Thinking inside the box!!!


The volume of paper packaging recovered from the US municipal solid waste (MSW) stream is forecast to grow 0.5% annually through 2021. Corrugated boxes constitute 93% of recovered paper packaging due to their widespread use in shipping goods and a well-established infrastructure for recycling them. Most corrugated boxes constitute secondary packaging and don’t reach consumer homes. They are used to deliver goods grouped in bulk to distribution and retail locations. Hence recycling efforts are centralized at relatively well-known retail locations rather than widely dispersed consumer residences.

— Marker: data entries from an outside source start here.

/-! ### `emitBits` -/

@[simp] theorem emitBits_ft (ds : List Digit) (s : State) : (emitBits ds s).ft = s.ft := rfl
@[simp] theorem emitBits_total (ds : List Digit) (s : State) : (emitBits ds s).total = s.total := rfl
@[simp] theorem emitBits_node (ds : List Digit) (s : State) : (emitBits ds s).node = s.node := rfl
@[simp] theorem emitBits_root (ds : List Digit) (s : State) : (emitBits ds s).root = s.root := rfl
@[simp] theorem emitBits_treeValid (ds : List Digit) (s : State) : (emitBits ds s).treeValid = s.treeValid := rfl
@[simp] theorem emitBits_ct (ds : List Digit) (s : State) : (emitBits ds s).ct = s.ct := rfl
@[simp] theorem emitBits_degen (ds : List Digit) (s : State) : (emitBits ds s).degen = s.degen := rfl
@[simp] theorem emitBits_encOpen (ds : List Digit) (s : State) : (emitBits ds s).encOpen = s.encOpen := rfl
@[simp] theorem emitBits_decOpen (ds : List Digit) (s : State) : (emitBits ds s).decOpen = s.decOpen := rfl
@[simp] theorem emitBits_acc (ds : List Digit) (s : State) : (emitBits ds s).acc = s.acc := rfl
@[simp] theorem emitBits_acclen (ds : List Digit) (s : State) : (emitBits ds s).acclen = s.acclen := rfl
@[simp] theorem emitBits_ovr (ds : List Digit) (s : State) : (emitBits ds s).ovr = s.ovr := rfl
@[simp] theorem emitBits_errlog (ds : List Digit) (s : State) : (emitBits ds s).errlog = s.errlog := rfl
@[simp] theorem emitBits_cmd (ds : List Digit) (s : State) : (emitBits ds s).cmd = s.cmd := rfl
@[simp] theorem emitBits_rsp (ds : List Digit) (s : State) : (emitBits ds s).rsp = s.rsp := rfl
@[simp] theorem emitBits_bitout (ds : List Digit) (s : State) : (emitBits ds s).bitout = s.bitout ++ ds.map Token.data := rfl
@[simp] theorem emitBits_symout (ds : List Digit) (s : State) : (emitBits ds s).symout = s.symout := rfl

/-! ### `emitBitout` -/

@[simp] theorem emitBitout_ft (t : Token Digit) (s : State) : (emitBitout t s).ft = s.ft := rfl
@[simp] theorem emitBitout_total (t : Token Digit) (s : State) : (emitBitout t s).total = s.total := rfl
@[simp] theorem emitBitout_node (t : Token Digit) (s : State) : (emitBitout t s).node = s.node := rfl
@[simp] theorem emitBitout_root (t : Token Digit) (s : State) : (emitBitout t s).root = s.root := rfl
@[simp] theorem emitBitout_treeValid (t : Token Digit) (s : State) : (emitBitout t s).treeValid = s.treeValid := rfl
@[simp] theorem emitBitout_ct (t : Token Digit) (s : State) : (emitBitout t s).ct = s.ct := rfl
@[simp] theorem emitBitout_degen (t : Token Digit) (s : State) : (emitBitout t s).degen = s.degen := rfl
@[simp] theorem emitBitout_encOpen (t : Token Digit) (s : State) : (emitBitout t s).encOpen = s.encOpen := rfl
@[simp] theorem emitBitout_decOpen (t : Token Digit) (s : State) : (emitBitout t s).decOpen = s.decOpen := rfl
@[simp] theorem emitBitout_acc (t : Token Digit) (s : State) : (emitBitout t s).acc = s.acc := rfl
@[simp] theorem emitBitout_acclen (t : Token Digit) (s : State) : (emitBitout t s).acclen = s.acclen := rfl
@[simp] theorem emitBitout_ovr (t : Token Digit) (s : State) : (emitBitout t s).ovr = s.ovr := rfl
@[simp] theorem emitBitout_errlog (t : Token Digit) (s : State) : (emitBitout t s).errlog = s.errlog := rfl
@[simp] theorem emitBitout_cmd (t : Token Digit) (s : State) : (emitBitout t s).cmd = s.cmd := rfl
@[simp] theorem emitBitout_rsp (t : Token Digit) (s : State) : (emitBitout t s).rsp = s.rsp := rfl
@[simp] theorem emitBitout_bitout (t : Token Digit) (s : State) : (emitBitout t s).bitout = s.bitout ++ [t] := rfl
@[simp] theorem emitBitout_symout (t : Token Digit) (s : State) : (emitBitout t s).symout = s.symout := rfl

/-! ### `emitSymout` -/

@[simp] theorem emitSymout_ft (t : Token Symbol) (s : State) : (emitSymout t s).ft = s.ft := rfl
@[simp] theorem emitSymout_total (t : Token Symbol) (s : State) : (emitSymout t s).total = s.total := rfl
@[simp] theorem emitSymout_node (t : Token Symbol) (s : State) : (emitSymout t s).node = s.node := rfl
@[simp] theorem emitSymout_root (t : Token Symbol) (s : State) : (emitSymout t s).root = s.root := rfl
@[simp] theorem emitSymout_treeValid (t : Token Symbol) (s : State) : (emitSymout t s).treeValid = s.treeValid := rfl
@[simp] theorem emitSymout_ct (t : Token Symbol) (s : State) : (emitSymout t s).ct = s.ct := rfl
@[simp] theorem emitSymout_degen (t : Token Symbol) (s : State) : (emitSymout t s).degen = s.degen := rfl
@[simp] theorem emitSymout_encOpen (t : Token Symbol) (s : State) : (emitSymout t s).encOpen = s.encOpen := rfl
@[simp] theorem emitSymout_decOpen (t : Token Symbol) (s : State) : (emitSymout t s).decOpen = s.decOpen := rfl
@[simp] theorem emitSymout_acc (t : Token Symbol) (s : State) : (emitSymout t s).acc = s.acc := rfl
@[simp] theorem emitSymout_acclen (t : Token Symbol) (s : State) : (emitSymout t s).acclen = s.acclen := rfl
@[simp] theorem emitSymout_ovr (t : Token Symbol) (s : State) : (emitSymout t s).ovr = s.ovr := rfl
@[simp] theorem emitSymout_errlog (t : Token Symbol) (s : State) : (emitSymout t s).errlog = s.errlog := rfl
@[simp] theorem emitSymout_cmd (t : Token Symbol) (s : State) : (emitSymout t s).cmd = s.cmd := rfl
@[simp] theorem emitSymout_rsp (t : Token Symbol) (s : State) : (emitSymout t s).rsp = s.rsp := rfl
@[simp] theorem emitSymout_bitout (t : Token Symbol) (s : State) : (emitSymout t s).bitout = s.bitout := rfl
@[simp] theorem emitSymout_symout (t : Token Symbol) (s : State) : (emitSymout t s).symout = s.symout ++ [t] := rfl

/-! ### `clearAcc` -/

@[simp] theorem clearAcc_ft (s : State) : (clearAcc s).ft = s.ft := rfl
@[simp] theorem clearAcc_total (s : State) : (clearAcc s).total = s.total := rfl
@[simp] theorem clearAcc_node (s : State) : (clearAcc s).node = s.node := rfl
@[simp] theorem clearAcc_root (s : State) : (clearAcc s).root = s.root := rfl
@[simp] theorem clearAcc_treeValid (s : State) : (clearAcc s).treeValid = s.treeValid := rfl
@[simp] theorem clearAcc_ct (s : State) : (clearAcc s).ct = s.ct := rfl
@[simp] theorem clearAcc_degen (s : State) : (clearAcc s).degen = s.degen := rfl
@[simp] theorem clearAcc_encOpen (s : State) : (clearAcc s).encOpen = s.encOpen := rfl
@[simp] theorem clearAcc_decOpen (s : State) : (clearAcc s).decOpen = s.decOpen := rfl
@[simp] theorem clearAcc_acc (s : State) : (clearAcc s).acc = 0 := rfl
@[simp] theorem clearAcc_acclen (s : State) : (clearAcc s).acclen = 0 := rfl
@[simp] theorem clearAcc_ovr (s : State) : (clearAcc s).ovr = s.ovr := rfl
@[simp] theorem clearAcc_errlog (s : State) : (clearAcc s).errlog = s.errlog := rfl
@[simp] theorem clearAcc_cmd (s : State) : (clearAcc s).cmd = s.cmd := rfl
@[simp] theorem clearAcc_rsp (s : State) : (clearAcc s).rsp = s.rsp := rfl
@[simp] theorem clearAcc_bitout (s : State) : (clearAcc s).bitout = s.bitout := rfl
@[simp] theorem clearAcc_symout (s : State) : (clearAcc s).symout = s.symout := rfl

Upticks in Manufacturing, E-Commerce Driving Demand for Corrugated Boxes

US paper and paperboard production is expected to grow due to a number of trends. US demand for durable and non-durable goods will increase along with disposable personal income, heightening demand for corrugated boxes as containers for shipping products to stores and directly to consumers. Upticks in e-commerce activity will also contribute to this demand, as more boxes will be needed for the multitude of direct-to-consumer shipments. Recovered Boxes Are an Important Raw Material…In the Manufacture of New Boxes. These trends will, in turn, incentivize recovery of paperboard from the waste stream due to the fact that recovered fiber is a valuable manufacturing input in the production of new corrugated boxes. In fact, the average corrugated box features 47% recycled content. Recovery of paper packaging will be particularly driven by paperboard production in China, the US’ leading export destination for recovered corrugated boxes and other types of paper. In China, forest resources – and thus virgin fiber – are insufficient to meet the requirements of a growing paper packaging industry. Wastepaper was in such high demand in China over the 2000s that the paper trade created vast wealth for some of its participants, including Zhang Yin, who earned the nickname “Queen of Trash”.

Historical Restraints

Commercial users of corrugated boxes in the US, such as distribution centers and retail outlets, are a major source of paper packaging that ends up in MSW. At the same time, nearly 80% of retailers and grocers sell corrugated boxes to dealers or directly to paper mills, which allows a lot of paper packaging to bypass the MSW system. Coupled with packaging lightweighting efforts by manufacturers, volumes of paper packaging generated in the MSW stream declined over the 2006-2016 decade. In addition, single-stream recycling, the favored US collection method, restrained growth in recovery volumes. This method comingles all recyclable materials, which can lead to contaminants that render some materials unsuitable for recycling.

Recovery Rate for Paper Packaging Stalls As Recycling Infrastructure Matures

During the 2006-2016 period, the reach of US recycling programs increased, driving gains in recovery volumes and recovery rates (ie, the share of generated material that is recovered), since more paper packaging was available for recycling and relatively less trash was disposed of in landfills. Recovery rates for paper packaging rose dramatically between 2006 and 2011, reaching over 75% as materials recovery facilities (MRFs) invested in infrastructure upgrades to improve recovery efforts. Although recovery volumes grew through 2016, recovery rates began to stall in 2011 as the infrastructure for recovering paper from MSW matured. At the high recovery rates achieved, further expansion is no longer realistic. New technology that separates paper from MSW with better success is not expected through 2021, and extensive growth in the reach of recycling programs is also not anticipated. In addition, the weakening of paper fibers from successive repulping limits recovery rates. Some corrugated boxes and other paper products that already have a high level of recycled content may be too weakened to recycle again, and will instead go to landfills, restraining both recovery volumes and recovery rates.